Learning to Generate Synthetic 3D Training Data through Hybrid Gradient
This work addresses the problem of efficiently generating effective synthetic training data for computer vision tasks like surface normal estimation, which is incremental as it builds on existing optimization methods.
The paper tackles the challenge of generating synthetic 3D training data that improves deep network performance on real images by proposing a hybrid gradient method to optimize design decisions like 3D shape selection and camera placement. It shows that this approach outperforms prior state-of-the-art methods in optimizing 3D training data generation, with notable gains in computational efficiency.

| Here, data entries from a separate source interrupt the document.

theorem foldl_same (ds : List LaneDone) (s : State) : ds.foldl (fun s _ => s) s = s := by
  induction ds with
  | nil => rfl
  | cons d ds ih => rw [List.foldl_cons, ih]

/-- The end of an instruction whose threads all completed. -/
theorem finish_done (s : State) (q : Nat) (g : Group) (ct : Ctl) (len : Nat) (off : List Nat) (ds : List LaneDone) (hg : g.lanes ≠ 0) :
    s.finish q g ct len off (doneLanes ds) =
      let s3 := ((off.map fun t => (t, Done.nothing)) ++ ds.map fun d => (d.thread, d.outcome)).foldl
        (fun s td => s.settleLane ct.e len td.1 td.2) (s.writeBack g.crew (doneLanes ds))
      { s3 with slots := if ct.e then s3.slots.erase q else s3.slots.put q { g with held := false } } := by
  have hstay : ((doneLanes ds).filterMap fun tr =>
      if (State.stayers off (doneLanes ds)).contains tr.1 then none else some (laneOf tr.1)) = [] := by
    rw [List.filterMap_eq_nil_iff]
    intro x hx
    obtain ⟨d, hd, rfl⟩ := List.mem_map.mp hx
    rw [if_pos]
    unfold State.stayers
    rw [donesOf_doneLanes]
    simp only [List.contains_eq_mem, decide_eq_true_eq, List.mem_append, List.mem_filterMap, List.mem_map]
    exact .inr ⟨_, ⟨d, hd, rfl⟩, by simp [LaneDone.outcome]⟩
  have hm : g.lanes &&& ~~~laneMask [] = g.lanes := by
    have : laneMask [] = 0 := rfl
    rw [this]
    exact BitVec.and_allOnes
  unfold State.finish
  rw [foldl_doneLanes State.faultStep (fun s _ => s) (fun _ _ => rfl), foldl_same,
    foldl_doneLanes State.endStep (fun s _ => s) (fun _ _ => rfl), foldl_same,
    foldl_doneLanes (State.parkStep g) (fun s _ => s) (fun _ _ => rfl), foldl_same, anyPark_doneLanes, donesOf_doneLanes]
  unfold State.leaveSlot
  rw [hstay, hm, List.foldl_append, List.foldl_map (f := fun t => (t, Done.nothing))]
  dsimp only
  cases ct.e
  · rw [if_neg (by decide), if_neg (by decide), if_neg hg]; rfl
  · rfl

theorem device_of (s1 wb s3 : State) (x : FMap Group) (h : ∃ r v, wb = { s1 with rows := r, valid := v })
    (h' : ∃ th, s3 = { wb with threads := th }) :
    ({ s3 with slots := x } : State) = { s1 with rows := s3.rows, valid := s3.valid, threads := s3.threads, slots := x } := by
  obtain ⟨r, v, rfl⟩ := h
  obtain ⟨th, rfl⟩ := h'
  rfl

/-- What threads and validity take from a state, through updates that change other fields. -/
theorem wb_fields (s1 wb : State) (h : ∃ r v, wb = { s1 with rows := r, valid := v }) :
    wb.threads = s1.threads ∧ wb.clock = s1.clock ∧ wb.freeCtr = s1.freeCtr ∧ wb.slots = s1.slots ∧ wb.gangs = s1.gangs := by
  obtain ⟨r, v, rfl⟩ := h
  exact ⟨rfl, rfl, rfl, rfl, rfl⟩

theorem s3_fields (wb s3 : State) (h : ∃ th, s3 = { wb with threads := th }) :
    s3.rows = wb.rows ∧ s3.valid = wb.valid ∧ s3.freeCtr = wb.freeCtr ∧ s3.slots = wb.slots := by
  obtain ⟨th, rfl⟩ := h
  exact ⟨rfl, rfl, rfl, rfl⟩

/-- The threads of the group with what each does at the end of an instruction: those guarded off, then those that executed it. -/
def moveList (s : State) (ct : Ctl) (ds : List LaneDone) : List (Nat × Done) :=
  (((slotThreads s).filter fun t => s.guardedOff t ct).map fun t => (t, Done.nothing)) ++ ds.map fun d => (d.thread, d.outcome)

section Moves

variable {s : State} {ct : Ctl} {ds : List LaneDone} (hthr : ds.map (·.thread) = s.actors ct)

include hthr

Synthetic images rendered by graphics engines are a promising source for training deep networks. However, it is challenging to ensure that they can help train a network to perform well on real images, because a graphics-based generation pipeline requires numerous design decisions such as the selection of 3D shapes and the placement of the camera. In this work, we propose a new method that optimizes the generation of 3D training data based on what we call "hybrid gradient". We parametrize the design decisions as a real vector, and combine the approximate gradient and the analytical gradient to obtain the hybrid gradient of the network performance with respect to this vector. We evaluate our approach on the task of estimating surface normal, depth or intrinsic decomposition from a single image. Experiments on standard benchmarks show that our approach can outperform the prior state of the art on optimizing the generation of 3D training data, particularly in terms of computational efficiency.